SOURCE MATERIAL
-- ==== Sys2Proof/Laws/Bus.lean ====
section
/-!
SUPPORT. The laws of the bus: what a store and a write keep, and what they leave alone.
-/

namespace Sys2Proof.Machine

/-! ### The bank controller -/

/-- A control write keeps everything that a load fixed. -/
theorem Cart.control_static (c : Cart) (n : Nat) (v : Byte) :
    (c.control n v).family = c.family ∧ (c.control n v).battery = c.battery ∧ (c.control n v).romSize = c.romSize ∧
    (c.control n v).romBanks = c.romBanks ∧ (c.control n v).ramSize = c.ramSize ∧
    (c.control n v).ramBanks = c.ramBanks := by
  unfold Cart.control
  repeat' split
  all_goals exact ⟨rfl, rfl, rfl, rfl, rfl, rfl⟩

theorem rom_bank_bounds (v m : Byte) (k : Nat) (hm : m.toNat = k) (h : 1 ≤ k) :
    let r : BitVec 9 := if v &&& m = 0 then 1 else (v &&& m).setWidth 9
    1 ≤ r.toNat ∧ r.toNat ≤ k := by
  intro r
  have hle : (v &&& m).toNat ≤ k := by
    rw [BitVec.toNat_and, ← hm]
    exact Nat.and_le_right
  simp only [r]
  split
  next => exact ⟨Nat.le_refl 1, h⟩
  next hz =>
    have hlt := (v &&& m).isLt
    have hne : (v &&& m).toNat ≠ 0 := fun e => hz (BitVec.eq_of_toNat_eq e)
    rw [BitVec.toNat_setWidth, Nat.mod_eq_of_lt (by omega)]
    omega

theorem ram_bank_bound (v : Byte) : ((v &&& 0x03).setWidth 4).toNat ≤ 3 := by
  have hle : (v &&& 0x03).toNat ≤ 3 := by
    rw [BitVec.toNat_and]
    exact Nat.and_le_right
  rw [BitVec.toNat_setWidth, Nat.mod_eq_of_lt (by omega)]
  exact hle

/-- A control write leaves bank registers their family can hold. -/
theorem Cart.control_legal {c : Cart} (h : c.Legal) (n : Nat) (v : Byte) : (c.control n v).Legal := by
  obtain ⟨hf, _, _, hr, hs, hb⟩ := c.control_static n v
  obtain ⟨h1, h2, h3⟩ := h
  refine ⟨by rw [hr]; exact h1, by rw [hs, hb]; exact h2, ?_⟩
  rw [hf]
  unfold Cart.control
  cases hfam : c.family <;> simp only [hfam] at h3 ⊢
  · exact h3
  · split
    · exact h3
    split
    · exact ⟨(rom_bank_bounds v 0x1F 0x1F rfl (by decide)).1, (rom_bank_bounds v 0x1F 0x1F rfl (by decide)).2, h3.2.2⟩
    split
    · exact ⟨h3.1, h3.2.1, ram_bank_bound v⟩
    · exact h3
  · split
    · exact h3
    split
    · exact ⟨(rom_bank_bounds v 0x7F 0x7F rfl (by decide)).1, (rom_bank_bounds v 0x7F 0x7F rfl (by decide)).2, h3.2.2⟩
    split
    · exact ⟨h3.1, h3.2.1, ram_bank_bound v⟩
    · exact h3

/-- A legal controller has at most 128 KiB of RAM, so its keys stay below the ROM image's. -/
theorem Cart.Legal.ramSize_le {c : Cart} (h : c.Legal) : c.ramSize ≤ 0x20000 := by
  obtain ⟨_, ⟨code, hc⟩, _⟩ := h
  have hb : (ramSizeOf code).1 ≤ 0x20000 := by
    unfold ramSizeOf
    split <;> decide
  have he : (ramSizeOf code).1 = c.ramSize := congrArg Prod.fst hc
  exact he ▸ hb

theorem Cart.ramOffset_lt {c : Cart} {n off : Nat} (h : c.ramOffset n = some off) : off < c.ramSize := by
  simp only [Cart.ramOffset] at h
  split at h
  · exact nomatch h
  split at h
  next hlt => exact Option.some.inj h ▸ hlt
  · exact nomatch h

/-! ### Everything a store can do -/

/-- The plain regions lie in the bus's own arrays. -/
theorem regionKey_lt {echo : Bool} {n k : Nat} (h : regionKey echo n = some k) : k < 0x10000 := by
  have key (m : Nat) (hm : m < 0x10000) (e : some m = some k) : k < 0x10000 := Option.some.inj e ▸ hm
  unfold regionKey at h
  split at h
  · exact key n (by omega) h
  split at h
  · exact key n (by omega) h
  split at h
  · split at h
    · exact key (n - 0x2000) (by omega) h
    · exact nomatch h
  split at h
  · exact key n (by omega) h
  split at h
  · exact key n (by omega) h
  · exact nomatch h

/-- A property that holds of every one-field update a store can make holds after the store. -/
theorem Bus.store_cases {P : Bus → Prop} (echo : Bool) (b : Bus) (a : Word) (v : Byte) (same : P b)
    (ctrl : ∀ n, P { b with cart := b.cart.control n v })
    (ram : ∀ n off, b.cart.ramOffset n = some off → P { b with mem := b.mem.write (ramKey off) v })
    (plain : ∀ k, k < 0x10000 → P { b with mem := b.mem.write k v })
    (named : ∀ r, P (b.namedStore r v)) : P (b.store echo a v) := by
  unfold Bus.store
  split
  · unfold Bus.mbcWrite
    split
    · exact ctrl _
    split
    next off h => exact ram _ off h
    next => exact same
  split
  next r _ => exact named r
  next =>
    split
    next k hk =>
      exact plain k (regionKey_lt hk)
    next => exact same

/-- A property that every store keeps is kept by OAM DMA. -/
theorem Bus.dmaCopy_of_store {P : Bus → Prop} (echo : Bool) (hs : ∀ b a v, P b → P (b.store echo a v)) (src : Word)
    (n i : Nat) (b : Bus) (h : P b) : P (b.dmaCopy echo src n i) := by
  induction n generalizing i b with
  | zero => exact h
  | succ n ih => exact ih _ _ (hs _ _ _ h)

/-- A property that every store keeps is kept by every write. -/
theorem Bus.write_of_store {P : Bus → Prop} (echo : Bool) (hs : ∀ b a v, P b → P (b.store echo a v)) (b : Bus) (a : Word)
    (v : Byte) (h : P b) : P (b.write echo a v) := by
  unfold Bus.write
  split
  · exact Bus.dmaCopy_of_store echo hs _ _ _ _ (hs _ _ _ h)
  · exact hs _ _ _ h

/-! ### What a write keeps -/

/-- A write keeps storage canonical. -/
theorem Bus.write_wf (echo : Bool) (b : Bus) (a : Word) (v : Byte) (h : b.mem.wf) : (b.write echo a v).mem.wf := by
  refine Bus.write_of_store (P := fun b => b.mem.wf) echo (fun b a v h => ?_) b a v h
  refine Bus.store_cases (P := fun b => b.mem.wf) echo b a v h (fun _ => h) (fun _ _ _ => Memory.wf_write h _ _)
    (fun _ _ => Memory.wf_write h _ _) (fun r => ?_)
  cases r <;> simp only [Bus.namedStore] <;> try exact h
  · split <;> exact h
  · exact Memory.wf_write h _ _

/-- A write keeps the bank controller legal. -/
theorem Bus.write_legal (echo : Bool) (b : Bus) (a : Word) (v : Byte) (h : b.cart.Legal) :
    (b.write echo a v).cart.Legal := by
  refine Bus.write_of_store (P := fun b => b.cart.Legal) echo (fun b a v h => ?_) b a v h
  refine Bus.store_cases (P := fun b => b.cart.Legal) echo b a v h (fun _ => Cart.control_legal h _ _) (fun _ _ _ => h)
    (fun _ _ => h) (fun r => ?_)
  cases r <;> simp only [Bus.namedStore] <;> try exact h
  split <;> exact h

/-- A write leaves the joypad byte alone and never sets the boot latch. -/
theorem Bus.write_joy_latch (echo : Bool) (b : Bus) (a : Word) (v : Byte) :
    (b.write echo a v).joy = b.joy ∧ ((b.write echo a v).bootLatch = true → b.bootLatch = true) := by
  refine Bus.write_of_store (P := fun d => d.joy = b.joy ∧ (d.bootLatch = true → b.bootLatch = true)) echo
    (fun d a v h => ?_) b a v ⟨rfl, id⟩
  refine Bus.store_cases (P := fun d => d.joy = b.joy ∧ (d.bootLatch = true → b.bootLatch = true)) echo d a v h
    (fun _ => h) (fun _ _ _ => h) (fun _ _ => h) (fun r => ?_)
  cases r <;> simp only [Bus.namedStore] <;> try exact h
  · split <;> exact h
  · exact ⟨h.1, fun h => nomatch h⟩

/-- A write that leaves the LCD off has LY at 0, if it was so before. -/
theorem Bus.write_lcdOff (echo : Bool) (b : Bus) (a : Word) (v : Byte) (h : bitOf b.lcdc 7 = false → b.ly = 0) :
    bitOf (b.write echo a v).lcdc 7 = false → (b.write echo a v).ly = 0 := by
  refine Bus.write_of_store (P := fun d => bitOf d.lcdc 7 = false → d.ly = 0) echo (fun d a v h => ?_) b a v h
  refine Bus.store_cases (P := fun d => bitOf d.lcdc 7 = false → d.ly = 0) echo d a v h
    (fun _ => h) (fun _ _ _ => h) (fun _ _ => h) (fun r => ?_)
  cases r <;> simp only [Bus.namedStore] <;> try exact h
  split
  next hv => exact fun hf => absurd (hf.symm.trans hv) (by decide)
  next => exact fun _ => rfl

/-- A store through OAM DMA changes nothing but storage. -/
theorem Bus.store_oam (echo : Bool) (b : Bus) (i : Nat) (v : Byte) (h : i < 160) :
    b.store echo (0xFE00 + BitVec.ofNat 16 i) v = { b with mem := b.mem.write (0xFE00 + i) v } := by
  have ha : (0xFE00 + BitVec.ofNat 16 i : Word).toNat = 0xFE00 + i := by
    rw [BitVec.toNat_add, BitVec.toNat_ofNat]
    show (0xFE00 + i % 65536) % 65536 = 0xFE00 + i
    omega
  have h1 : isBankRange (0xFE00 + i) = false := by
    simp only [isBankRange, Bool.or_eq_false_iff, Bool.and_eq_false_iff, decide_eq_false_iff_not]
    omega
  have h2 : namedRegAt (0xFE00 + i) = none := by
    unfold namedRegAt
    rw [if_pos (by omega)]
  have h3 : regionKey echo (0xFE00 + i) = some (0xFE00 + i) := by
    unfold regionKey
    rw [if_neg (by omega), if_neg (by omega), if_neg (by omega), if_pos (by omega)]
  simp only [Bus.store, ha, h1, h2, h3, Bool.false_eq_true, if_false]

/-- Plain storage, the boot ROM's keys, the RAM's and the ROM image's do not meet. -/
theorem keys_apart {c : Cart} (h : c.Legal) {off i r k : Nat} (ho : off < c.ramSize) (hi : i < 256) (hk : k < 0x10000) :
    ramKey off ≠ romKey r ∧ ramKey off ≠ bootKey i ∧ ramKey off ≠ k ∧ romKey r ≠ bootKey i ∧ romKey r ≠ k ∧
    bootKey i ≠ k := by
  have := h.ramSize_le
  simp only [ramKey, romKey, bootKey]
  omega

end Sys2Proof.Machine
end

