/-! `enterMode` -/
@[simp] theorem State.enterMode_config (s : State) (m : Mode) : (s.enterMode m).config = s.config := rfl
@[simp] theorem State.enterMode_cpu (s : State) (m : Mode) : (s.enterMode m).cpu = s.cpu := rfl
@[simp] theorem State.enterMode_divAcc (s : State) (m : Mode) : (s.enterMode m).divAcc = s.divAcc := rfl
@[simp] theorem State.enterMode_frameCycles (s : State) (m : Mode) : (s.enterMode m).frameCycles = s.frameCycles := rfl
@[simp] theorem State.enterMode_inputs (s : State) (m : Mode) : (s.enterMode m).inputs = s.inputs := rfl
@[simp] theorem State.enterMode_ppu (s : State) (m : Mode) : (s.enterMode m).ppu = { s.ppu with mode := m } := rfl
@[simp] theorem State.enterMode_ly (s : State) (m : Mode) : (s.enterMode m).bus.ly = s.bus.ly := rfl
@[simp] theorem State.enterMode_lcdc (s : State) (m : Mode) : (s.enterMode m).bus.lcdc = s.bus.lcdc := rfl
@[simp] theorem State.enterMode_mem (s : State) (m : Mode) : (s.enterMode m).bus.mem = s.bus.mem := rfl
@[simp] theorem State.enterMode_cart (s : State) (m : Mode) : (s.enterMode m).bus.cart = s.bus.cart := rfl
@[simp] theorem State.enterMode_ifr (s : State) (m : Mode) : (s.enterMode m).bus.ifr = s.bus.ifr := rfl

end Sys2Proof.Machine
end

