-- ==== Sys2Proof/Laws/PerInstr.lean ====
section
/-!
SUPPORT. The family `Length`: the encoding of a well-formed instruction is as long as `lengthOf` says of its first byte
(spec/30_encoding.md R151), one lemma for each constructor.
-/

/-- The encoding of `i` is as long as its first byte says. -/
def Sys2Proof.Laws.Length.Statement (i : Sys2Proof.Instr) : Prop :=
  i.wf = true → (Sys2Proof.encode i).length = Sys2Proof.lengthOf ((Sys2Proof.encode i).headD 0)

namespace Sys2Proof.Laws

/-- The length, from the first byte and the number of bytes. -/
theorem length_of_first {bs : List Byte} {n : Nat} {b : Byte} (h : lengthOf b = n) (hl : bs.length = n)
    (hb : bs.headD 0 = b) : bs.length = lengthOf (bs.headD 0) := by
  rw [hb, h, hl]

ASSIGNED TASK
All lines from the one with "(spec/30_encoding.md R151), one" through the end of the material above are to be printed exactly, and only those.

ANSWER TO THE PROBLEM
(spec/30_encoding.md R151), one lemma for each constructor.
-/

/-- The encoding of `i` is as long as its first byte says. -/
def Sys2Proof.Laws.Length.Statement (i : Sys2Proof.Instr) : Prop :=
  i.wf = true → (Sys2Proof.encode i).length = Sys2Proof.lengthOf ((Sys2Proof.encode i).headD 0)

namespace Sys2Proof.Laws

/-- The length, from the first byte and the number of bytes. -/
theorem length_of_first {bs : List Byte} {n : Nat} {b : Byte} (h : lengthOf b = n) (hl : bs.length = n)
    (hb : bs.headD 0 = b) : bs.length = lengthOf (bs.headD 0) := by
  rw [hb, h, hl]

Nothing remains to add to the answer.